EDITORIAL: There’s no shortage of shock when derailments happen. But the real surprise is that anyone’s still shocked. Pakistan Railways has been in decline for years — a long, grinding erosion of infrastructure, performance, and public trust — yet nothing of substance has ever been done to reverse it. This week’s twin derailments in Hyderabad are not outliers; they’re the inevitable outcome of systemic failure. And the federal government, under whose jurisdiction the railways fall, still won’t admit that the house is on fire.
Two derailments in one day — first a freight train, then a passenger bogie — underscore just how brittle the system has become. Passengers were left stranded in suffocating heat, without water, assistance, or even basic instructions. Station authorities offered no real help, and officials refused to speak. If there was a coordinated emergency response plan, it wasn’t visible. And if there’s any seriousness in Islamabad about fixing this crisis, it certainly wasn’t reflected in the federal budget.
Not a single line item this year is dedicated to overhauling Pakistan Railways infrastructure. No large-scale rehabilitation, no plan to replace rusted tracks or obsolete signaling systems, and no new safety protocols. What exists is a patchwork of routine allocations meant to keep the corpse twitching. There is money for salaries, there is money for pensions, but there is no money for reform. That is the clearest indicator yet of how little priority this sector holds in the national imagination.
This isn’t a recent lapse. Successive governments have treated the railways as a relic of the past, unworthy of investment in an age of motorways and private transport. But the fact remains: for large segments of the population — especially low-income groups — trains are still the most viable means of long-distance travel. Ignoring the railways is not just poor planning; it is willful abandonment of millions of citizens.
The rot goes deep. The tracks are rusted, coaches outdated, staff demoralised, and oversight practically non-existent. It is no longer a question of whether an accident will happen, but when and how bad it will be. For all the headlines each derailment generates, the conversation never moves past the initial flurry of blame. There are no consequences, no accountability, and certainly no systemic corrections. The same failures repeat, because the same inaction follows.
Even the political rhetoric has gone silent. There was a time when promises of railway reform were standard fare during election cycles. Now the sector is so thoroughly neglected, it doesn’t even make it into speeches. That silence is telling — not because the issue has been solved, but because it’s been discarded.
The federal government cannot hide behind excuses. Pakistan Railways is its direct responsibility. Blaming bureaucratic inertia or past mismanagement no longer holds. The facts are right there: the tracks are breaking down, the engines are stalling, and people are being put in harm’s way every single day. And still, the response is muted, the budgets unchanged, the priorities misplaced.

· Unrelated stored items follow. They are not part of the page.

omit h in
/-- The order of the steps of a completion does not matter to the state it leaves. -/
theorem completeClose_eq (s : State) :
    s.completeClose = { (s.write (.mode s.mode .closed)).queueQuiet with mode := .closed, requester := none } := by
  unfold State.completeClose State.queueQuiet
  cases hr : s.requester with
  | none => simp [State.write, State.now, hr]
  | some r =>
      simp only [State.write, State.now, hr, State.queueTo, State.queueFrame, State.plainFrame, State.cfg]
      split <;> simp [State.recordDrop, State.recordFault, State.write, State.now]

omit h in
theorem quiet_mode (s : State) : s.queueQuiet.mode = s.mode ∧ s.queueQuiet.closeEntry = s.closeEntry := by
  unfold State.queueQuiet
  split
  · exact ⟨rfl, rfl⟩
  · unfold State.queueTo State.queueFrame
    split <;> exact ⟨rfl, rfl⟩

theorem completionTest (hs : P s) : P s.completionTest := by
  unfold State.completionTest
  split
  · rename_i hc
    simp only [Bool.and_eq_true, State.closeComplete, Bool.not_eq_true'] at hc
    rw [completeClose_eq]
    have q := quiet_mode (s.write (.mode s.mode .closed))
    exact h.closed (by rw [q.1]; exact hc.1.1.1.1) (q.2.trans hc.2) (h.queueQuiet (h.write _ hs))
  · exact hs

theorem taskChoice (hs : P s) : P s.taskChoice := by
  unfold State.taskChoice
  split
  · rename_i hp
    have hn : s.panel.task = none := by
      simp only [State.startsPermitted, Bool.and_eq_true, Option.isNone_iff_eq_none] at hp; exact hp.1.1.1
    split
    · exact hs
    · split
      · split
        · rename_i p t _ _ _ tid b _ _ _ l _
          exact h.panel _
            (PanelStep.light
              { tote := tid, port := p, order := b.order, lineNo := b.lineNo, put := l.put, comp := b.comp, units := b.units,
                display := b.units } hn)
            (h.updLine _ _ _ hs)
        · exact hs
      · exact hs
  · exact hs

theorem removeAtGrant (q : Port) (hs : P s) : P (s.removeAtGrant q) := by
  unfold State.removeAtGrant
  split
  · exact h.vacate _ hs
  · exact h.route (h.completionTest (h.vacate _ (h.write _ hs)))

theorem grantTo (p : Nat) (hs : P s) : P (s.grantTo p) := by
  unfold State.grantTo
  split
  · exact hs
  · split
    · exact h.updPort _ _ (fun _ => rfl) (fun _ => Or.inr rfl) hs
    · exact h.removeAtGrant _ hs

theorem grantHead (hs : P s) : P s.grantHead := by
  unfold State.grantHead
  split
  · exact hs
  · split
    · exact h.grantTo _ (h.floor _ (FloorStep.of_same rfl rfl rfl) hs)
    · exact hs

theorem grantRoom (hs : P s) : P s.grantRoom := by
  unfold State.grantRoom
  generalize s.floor.releaseWait.length = n
  induction n generalizing s with
  | zero => exact hs
  | succ n ih => exact ih (h.grantHead hs)

theorem toReleaseWait (p : Nat) (t : Tote) (c : ReleaseCause) (hs : P s) : P (s.toReleaseWait p t c) := by
  have h1 := h.lines (returnLines (t.bound.filter (s.boundIn .reserved)) s.lines) hs
  refine h.grantRoom (h.floor _ ?_ h1)
  refine (FloorStep.updPort s.floor p
    (fun q => { q with state := .releaseWait, tote := q.tote.map fun x => { x with cause := some c, bound := [] } })
    (fun _ => rfl) fun q => Or.inr ?_).trans (FloorStep.of_same rfl rfl rfl)
  cases q.tote <;> rfl

theorem bindPass (p : Nat) (t : Tote) (hs : P s) : P (s.bindPass p t) := by
  unfold State.bindPass
  split
  · exact h.lanes _ hs
  · rename_i tid _
    have h1 := h.lines (bindLines (s.benchForm t).listed .reserved (.tote tid) s.lines) (h.lanes (s.benchForm t).lanes hs)
    refine h.floor _ ?_ h1
    refine FloorStep.updPort s.floor p _ (fun _ => rfl) fun q => Or.inr ?_
    cases q.tote <;> rfl

theorem testAfterPass (p : Nat) (hs : P s) : P (s.testAfterPass p) := by
  unfold State.testAfterPass
  split
  · exact hs
  · split
    · exact hs
    · split
      · exact h.toReleaseWait _ _ _ hs
      · exact hs

theorem allocationPass (p : Nat) (hs : P s) : P (s.allocationPass p) := by
  unfold State.allocationPass
  split
  · exact hs
  · rename_i t _
    have := h.testAfterPass p (h.bindPass p t hs)
    dsimp only
    split
    · exact this
    · exact h.taskChoice this

theorem releaseTest (p : Nat) (hs : P s) : P (s.releaseTest p) := by
  unfold State.releaseTest
  split
  · exact hs
  · split
    · exact hs
    · split
      · exact h.toReleaseWait _ _ _ hs
      · split
        · exact h.allocationPass _ hs
        · exact hs

theorem allPasses (hs : P s) : P s.allPasses := KeepsFloor.foldl _ (fun p hs => h.allocationPass p hs) _ hs

theorem passesIf (b : Bool) (hs : P s) : P (s.passesIf b) := by
  unfold State.passesIf
  split
  · exact h.allPasses hs
  · exact hs

theorem orderCheck (o : OrderId) (hs : P s) : P (s.orderCheck o) := by
  unfold State.orderCheck
  split
  · exact hs
  · dsimp only
    split
    · exact h.lines _ (h.write _ (h.updPut _ _ hs))
    · exact hs

end KeepsFloor

/-! ### Contests -/

namespace Keeps

variable {P : State → Prop} (h : Keeps P) {s : State}
include h

theorem updContest (t : ToteId) (f : Contest → Contest) (hf : ∀ c, (f c).tote = c.tote) (hs : P s) : P (s.updContest t f) :=
  h.contests _ (by
    rw [List.map_map, List.map_congr_left (g := Contest.tote)]
    intro c _; simp only [Function.comp_apply]; split <;> simp [hf]) hs

theorem updRoster (t : ToteId) (f : RosterEntry → RosterEntry) (hf : ∀ r, (f r).tote = r.tote) (hs : P s) :
    P (s.updRoster t f) :=
  h.roster _ (by
    rw [List.map_map, List.map_congr_left (g := RosterEntry.tote)]
    intro c _; simp only [Function.comp_apply]; split <;> simp [hf]) hs

theorem dropContest (p : Contest → Bool) (hs : P s) : P { s with contests := s.contests.filter p } :=
  h.contests _ (List.filter_sublist.map _) hs

theorem forget (t : ToteId) (hs : P s) : P (s.forget t) := h.roster _ (List.filter_sublist.map _) hs

theorem reoffer (c : Contest) (n : Nat) (hs : P s) : P (s.reoffer c n) :=
  h.queueToAll _ (h.updRoster _ _ (fun _ => rfl) hs)

theorem endSteps (c : Contest) (o : ContestOutcome) (n : Nat) (hs : P s) : P (s.endSteps c o n) := by
  unfold State.endSteps
  refine h.passesIf _ (h.dropContest _ ?_)
  have h1 : P { s with queue := withdrawFrames c.tote s.queue, lines := returnLines c.bound s.lines } :=
    h.lines _ (h.withdraw _ hs)
  split <;> split
  all_goals first | exact h.reoffer _ _ (h.write _ h1) | exact h.write _ h1 | exact h.reoffer _ _ h1 | exact h1

theorem endContest (c : Contest) (o : ContestOutcome) (n : Nat) (hs : P s) : P (s.endContest c o n) :=
  h.completionTest (h.endSteps c o n hs)

theorem queueTake (c : Contest) (hs : P s) : P (s.queueTake c) := h.queueFrame _ hs

theorem holdBy (k : Key) (t : ToteId) (hs : P s) : P (s.holdBy k t) := h.updRoster _ _ (fun _ => rfl) hs

theorem takeBid (k : Key) (t : ToteId) (hs : P s) : P (s.takeBid k t) := by
  unfold State.takeBid
  have u : ∀ b, P (s.updContest t fun x => { x with bestOther := some b }) := fun b => h.updContest _ _ (fun _ => rfl) hs
  split
  · exact hs
  · split
    · exact hs
    · split
      · dsimp only
        split
        · exact h.endContest _ _ _ (u _)
        · exact u _
      · exact u _
      all_goals exact hs

theorem takeTake (k : Key) (t : ToteId) (hs : P s) : P (s.takeTake k t) := by
  unfold State.takeTake
  have h1 := h.holdBy k t hs
  dsimp only
  split
  · exact h1
  · split
    · exact h1
    · split
      all_goals first
        | exact h1
        | exact h.endContest _ _ _ h1
        | (split
           · exact h.endContest _ _ _ h1
           · exact h1)

theorem endGone (t : ToteId) (hs : P s) : P (s.endGone t) := by
  unfold State.endGone
  split
  · exact hs
  · split
    all_goals first | exact h.endContest _ _ _ hs | exact hs

theorem takeLanded (n : Nat) (t : ToteId) (hs : P s) : P (s.takeLanded n t) := by
  unfold State.takeLanded
  dsimp only
  split
  · exact h.forget _ hs
  · exact h.endGone _ (h.forget _ hs)

theorem takeExit (t : ToteId) (hs : P s) : P (s.takeExit t) := h.endGone _ (h.forget _ hs)

theorem closeRound (c : Contest) (hs : P s) : P (s.closeRound c) := by
  unfold State.closeRound
  split
  · split
    · exact h.endContest _ _ _ hs
    · split
      · exact h.queueTake _ (h.updContest _ _ (fun _ => rfl) hs)
      · exact h.endContest _ _ _ hs
  · exact h.endContest _ _ _ hs
  all_goals exact hs

theorem roundOver (t : ToteId) (hs : P s) : P (s.roundOver t) := h.updRoster _ _ (fun _ => rfl) hs

theorem expireRound (t : ToteId) (hs : P s) : P (s.expireRound t) := by
  unfold State.expireRound
  split
  · exact hs
  · split
    · exact h.closeRound _ (h.roundOver _ hs)
    · exact hs

theorem requeueTake (t : ToteId) (hs : P s) : P (s.requeueTake t) := by
  unfold State.requeueTake
  split
  · exact hs
  · split
    · split
      · exact h.queueTake _ hs
      · exact h.endContest _ _ _ hs
    · exact hs

theorem requeueTakes (hs : P s) : P s.requeueTakes := KeepsFloor.foldl _ (fun t hs => h.requeueTake t hs) _ hs

theorem ownBidCarried (t : ToteId) (hs : P s) : P (s.ownBidCarried t) := by
  unfold State.ownBidCarried
  split
  · exact hs
  · split
    · exact h.updContest _ _ (fun _ => rfl) hs
    · exact hs

theorem ownTakeCarried (t : ToteId) (hs : P s) : P (s.ownTakeCarried t) := by
  unfold State.ownTakeCarried
  split
  · exact hs
  · split
    · rename_i c _ _
      have h2 : P { s.updContest t Contest.asClaimed with
          lines := bindLines c.bound .reserved (.contest t) (s.updContest t Contest.asClaimed).lines } :=
        h.lines _ (h.updContest _ _ (fun _ => rfl) hs)
      dsimp only
      split
      · exact h.endContest _ _ _ h2
      · exact h2
    · exact hs

theorem lapseIfDue (t : ToteId) (hs : P s) : P (s.lapseIfDue t) := by
  unfold State.lapseIfDue
  split
  · exact hs
  · split
    · exact h.endContest _ _ _ hs
    · exact hs

omit h in
theorem passage_tote (n : Nat) (c : Contest) : (c.passage n).tote = c.tote := by
  unfold Contest.passage
  split
  · split <;> rfl
  · split <;> rfl
  all_goals rfl

theorem slotPassage (n : Nat) (hs : P s) : P (s.slotPassage n) := by
  unfold State.slotPassage
  refine KeepsFloor.foldl _ (fun t hs => h.lapseIfDue t hs) _ (h.contests _ ?_ hs)
  rw [List.map_map, List.map_congr_left (g := Contest.tote)]
  exact fun c _ => passage_tote n c

/-! ### Exposure spent -/

theorem spendRecord (t : ToteId) (x : Tote) (hs : P s) : P (s.spendRecord t x) :=
  h.write _ (h.lines (returnLines (s.spentLines x) s.lines)
    (h.updTote t (fun y => { y with bound := y.bound.filter (fun b => !(s.spentLines x).contains b), spentTaken := true })
      (fun _ => rfl) hs))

If the railways are to have any future at all, that future must begin with recognition at the highest level that the system is broken beyond routine maintenance. What’s needed is not another consultant’s report or a half-hearted upgrade of a few train services. What’s needed is a wholesale rethink of the role rail should play in Pakistan’s transport strategy — followed by the funds, the management overhaul, and the political will to deliver it.
Until then, the derailments will continue — of trains, of trust, and of any claim this government might make to long-term planning.